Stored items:
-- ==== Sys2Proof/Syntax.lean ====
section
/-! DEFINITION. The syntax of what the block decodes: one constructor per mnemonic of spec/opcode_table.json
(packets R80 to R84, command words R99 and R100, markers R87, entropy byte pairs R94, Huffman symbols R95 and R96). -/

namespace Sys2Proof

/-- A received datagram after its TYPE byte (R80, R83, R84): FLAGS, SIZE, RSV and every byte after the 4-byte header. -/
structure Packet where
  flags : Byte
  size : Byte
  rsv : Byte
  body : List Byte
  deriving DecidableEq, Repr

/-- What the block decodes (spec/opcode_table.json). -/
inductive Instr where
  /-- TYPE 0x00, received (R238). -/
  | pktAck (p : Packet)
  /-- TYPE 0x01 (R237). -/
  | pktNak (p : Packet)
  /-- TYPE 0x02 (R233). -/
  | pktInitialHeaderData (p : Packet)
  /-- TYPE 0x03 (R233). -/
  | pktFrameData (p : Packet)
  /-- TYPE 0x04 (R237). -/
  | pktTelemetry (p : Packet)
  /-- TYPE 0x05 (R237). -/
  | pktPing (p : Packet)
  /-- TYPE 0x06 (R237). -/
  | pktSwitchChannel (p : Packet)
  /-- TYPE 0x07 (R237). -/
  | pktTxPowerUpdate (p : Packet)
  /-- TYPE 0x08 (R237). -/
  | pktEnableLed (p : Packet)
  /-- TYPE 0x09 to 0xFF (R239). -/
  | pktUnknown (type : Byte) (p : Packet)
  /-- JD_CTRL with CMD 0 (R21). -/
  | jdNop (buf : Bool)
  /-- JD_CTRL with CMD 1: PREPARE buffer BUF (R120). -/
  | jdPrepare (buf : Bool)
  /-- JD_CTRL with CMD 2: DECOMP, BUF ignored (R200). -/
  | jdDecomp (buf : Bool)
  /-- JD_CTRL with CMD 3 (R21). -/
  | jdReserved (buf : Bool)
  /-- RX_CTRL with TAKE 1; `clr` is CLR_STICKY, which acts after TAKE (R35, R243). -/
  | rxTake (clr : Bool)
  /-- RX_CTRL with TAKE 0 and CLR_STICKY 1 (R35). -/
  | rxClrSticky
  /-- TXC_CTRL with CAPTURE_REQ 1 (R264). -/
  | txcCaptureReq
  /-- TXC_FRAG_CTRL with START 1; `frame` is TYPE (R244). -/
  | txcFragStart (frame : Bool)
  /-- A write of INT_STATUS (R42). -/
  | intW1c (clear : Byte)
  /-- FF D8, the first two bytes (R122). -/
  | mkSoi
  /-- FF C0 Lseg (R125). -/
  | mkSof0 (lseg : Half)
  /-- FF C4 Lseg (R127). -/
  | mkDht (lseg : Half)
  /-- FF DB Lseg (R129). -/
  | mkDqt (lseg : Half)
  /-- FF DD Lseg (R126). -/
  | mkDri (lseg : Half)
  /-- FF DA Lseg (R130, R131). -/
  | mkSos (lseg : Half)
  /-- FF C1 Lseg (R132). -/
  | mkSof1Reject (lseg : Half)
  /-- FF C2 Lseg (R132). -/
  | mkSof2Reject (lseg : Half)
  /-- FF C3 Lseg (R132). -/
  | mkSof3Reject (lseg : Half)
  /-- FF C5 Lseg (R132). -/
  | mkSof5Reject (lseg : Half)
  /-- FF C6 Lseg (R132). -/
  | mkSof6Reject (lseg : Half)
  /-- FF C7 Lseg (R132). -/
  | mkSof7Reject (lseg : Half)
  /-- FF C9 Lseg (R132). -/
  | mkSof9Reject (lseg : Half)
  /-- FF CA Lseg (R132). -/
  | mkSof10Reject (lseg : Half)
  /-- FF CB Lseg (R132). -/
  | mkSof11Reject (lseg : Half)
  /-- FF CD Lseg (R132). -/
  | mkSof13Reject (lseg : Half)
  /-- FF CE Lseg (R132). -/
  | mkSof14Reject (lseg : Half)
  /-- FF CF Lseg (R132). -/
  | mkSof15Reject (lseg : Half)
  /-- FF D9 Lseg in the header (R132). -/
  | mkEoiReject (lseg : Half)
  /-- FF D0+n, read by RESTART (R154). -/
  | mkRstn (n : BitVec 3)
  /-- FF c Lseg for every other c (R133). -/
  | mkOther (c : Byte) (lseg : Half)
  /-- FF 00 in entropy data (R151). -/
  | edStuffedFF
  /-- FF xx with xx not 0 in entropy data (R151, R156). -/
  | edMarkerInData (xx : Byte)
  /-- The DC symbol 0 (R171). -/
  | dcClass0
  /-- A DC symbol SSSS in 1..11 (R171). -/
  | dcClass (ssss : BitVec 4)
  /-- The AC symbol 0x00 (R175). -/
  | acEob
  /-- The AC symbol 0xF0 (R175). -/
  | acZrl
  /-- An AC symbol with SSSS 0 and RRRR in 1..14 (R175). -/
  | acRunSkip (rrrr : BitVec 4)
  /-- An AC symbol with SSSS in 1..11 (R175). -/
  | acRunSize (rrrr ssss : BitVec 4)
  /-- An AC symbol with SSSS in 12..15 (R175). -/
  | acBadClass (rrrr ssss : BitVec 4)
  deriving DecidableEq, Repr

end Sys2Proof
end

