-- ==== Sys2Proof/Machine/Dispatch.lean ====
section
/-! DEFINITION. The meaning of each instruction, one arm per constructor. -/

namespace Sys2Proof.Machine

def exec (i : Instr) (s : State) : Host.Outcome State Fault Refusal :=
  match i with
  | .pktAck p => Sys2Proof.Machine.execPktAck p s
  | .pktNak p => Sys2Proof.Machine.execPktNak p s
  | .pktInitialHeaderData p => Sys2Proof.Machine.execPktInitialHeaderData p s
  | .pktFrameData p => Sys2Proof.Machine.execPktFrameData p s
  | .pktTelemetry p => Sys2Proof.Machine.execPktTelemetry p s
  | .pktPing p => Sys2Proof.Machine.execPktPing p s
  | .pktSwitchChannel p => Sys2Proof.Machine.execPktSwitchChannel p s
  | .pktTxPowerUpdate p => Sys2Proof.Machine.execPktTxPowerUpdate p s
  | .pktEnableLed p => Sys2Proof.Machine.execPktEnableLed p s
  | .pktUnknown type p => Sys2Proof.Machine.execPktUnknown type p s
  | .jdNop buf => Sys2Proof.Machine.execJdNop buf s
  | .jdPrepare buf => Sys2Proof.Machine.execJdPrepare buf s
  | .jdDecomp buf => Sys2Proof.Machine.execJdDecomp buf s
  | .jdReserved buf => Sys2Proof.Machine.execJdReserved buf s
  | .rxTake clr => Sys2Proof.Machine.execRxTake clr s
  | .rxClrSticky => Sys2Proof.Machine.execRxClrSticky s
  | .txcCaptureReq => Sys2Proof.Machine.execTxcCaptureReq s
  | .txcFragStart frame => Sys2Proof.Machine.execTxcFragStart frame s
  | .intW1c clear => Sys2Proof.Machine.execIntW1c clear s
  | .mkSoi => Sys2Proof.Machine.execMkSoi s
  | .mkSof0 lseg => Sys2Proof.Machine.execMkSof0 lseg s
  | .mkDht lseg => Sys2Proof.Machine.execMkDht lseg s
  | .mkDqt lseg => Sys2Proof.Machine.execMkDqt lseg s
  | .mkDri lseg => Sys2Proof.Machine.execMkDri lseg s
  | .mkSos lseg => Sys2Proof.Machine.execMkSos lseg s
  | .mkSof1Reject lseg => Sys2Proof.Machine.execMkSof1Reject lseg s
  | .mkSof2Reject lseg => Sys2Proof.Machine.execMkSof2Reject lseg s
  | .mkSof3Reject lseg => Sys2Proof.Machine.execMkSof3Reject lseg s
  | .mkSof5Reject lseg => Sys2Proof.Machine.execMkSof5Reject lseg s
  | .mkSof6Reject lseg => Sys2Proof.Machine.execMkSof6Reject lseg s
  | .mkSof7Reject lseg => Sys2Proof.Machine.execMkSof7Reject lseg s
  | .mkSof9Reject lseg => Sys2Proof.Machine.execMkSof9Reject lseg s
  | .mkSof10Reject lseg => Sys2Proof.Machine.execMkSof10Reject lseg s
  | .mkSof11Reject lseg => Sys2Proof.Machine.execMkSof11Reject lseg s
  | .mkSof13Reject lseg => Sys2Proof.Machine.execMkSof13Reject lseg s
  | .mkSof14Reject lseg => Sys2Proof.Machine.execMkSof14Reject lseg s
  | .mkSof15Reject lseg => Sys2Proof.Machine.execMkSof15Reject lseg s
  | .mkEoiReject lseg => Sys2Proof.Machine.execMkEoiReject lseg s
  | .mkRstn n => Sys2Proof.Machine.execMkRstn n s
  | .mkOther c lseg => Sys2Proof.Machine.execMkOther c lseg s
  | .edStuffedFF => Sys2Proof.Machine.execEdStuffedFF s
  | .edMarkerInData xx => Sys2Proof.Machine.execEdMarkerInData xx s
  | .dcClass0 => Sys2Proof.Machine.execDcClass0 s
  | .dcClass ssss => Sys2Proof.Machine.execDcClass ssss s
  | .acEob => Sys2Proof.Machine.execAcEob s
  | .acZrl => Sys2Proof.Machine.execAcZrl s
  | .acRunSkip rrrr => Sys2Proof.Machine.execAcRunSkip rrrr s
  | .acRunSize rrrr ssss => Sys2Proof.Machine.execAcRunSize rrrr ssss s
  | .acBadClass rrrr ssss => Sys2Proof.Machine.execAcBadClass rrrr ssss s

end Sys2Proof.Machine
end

* ACTION ITEM: Begin at the line above that has "mkSof14Reject (lseg : Half)" and stop after the line that has "Sys2Proof.Machine.execPktTelemetry p s", copying each line exactly and adding nothing else.

* RESULT OF THIS EXERCISE:
  | mkSof14Reject (lseg : Half)
  /-- FF CF Lseg (R132). -/
  | mkSof15Reject (lseg : Half)
  /-- FF D9 Lseg in the header (R132). -/
  | mkEoiReject (lseg : Half)
  /-- FF D0+n, read by RESTART (R154). -/
  | mkRstn (n : BitVec 3)
  /-- FF c Lseg for every other c (R133). -/
  | mkOther (c : Byte) (lseg : Half)
  /-- FF 00 in entropy data (R151). -/
  | edStuffedFF
  /-- FF xx with xx not 0 in entropy data (R151, R156). -/
  | edMarkerInData (xx : Byte)
  /-- The DC symbol 0 (R171). -/
  | dcClass0
  /-- A DC symbol SSSS in 1..11 (R171). -/
  | dcClass (ssss : BitVec 4)
  /-- The AC symbol 0x00 (R175). -/
  | acEob
  /-- The AC symbol 0xF0 (R175). -/
  | acZrl
  /-- An AC symbol with SSSS 0 and RRRR in 1..14 (R175). -/
  | acRunSkip (rrrr : BitVec 4)
  /-- An AC symbol with SSSS in 1..11 (R175). -/
  | acRunSize (rrrr ssss : BitVec 4)
  /-- An AC symbol with SSSS in 12..15 (R175). -/
  | acBadClass (rrrr ssss : BitVec 4)
  deriving DecidableEq, Repr

end Sys2Proof
end

-- ==== Sys2Proof/Machine/Dispatch.lean ====
section
/-! DEFINITION. The meaning of each instruction, one arm per constructor. -/

namespace Sys2Proof.Machine

def exec (i : Instr) (s : State) : Host.Outcome State Fault Refusal :=
  match i with
  | .pktAck p => Sys2Proof.Machine.execPktAck p s
  | .pktNak p => Sys2Proof.Machine.execPktNak p s
  | .pktInitialHeaderData p => Sys2Proof.Machine.execPktInitialHeaderData p s
  | .pktFrameData p => Sys2Proof.Machine.execPktFrameData p s
  | .pktTelemetry p => Sys2Proof.Machine.execPktTelemetry p s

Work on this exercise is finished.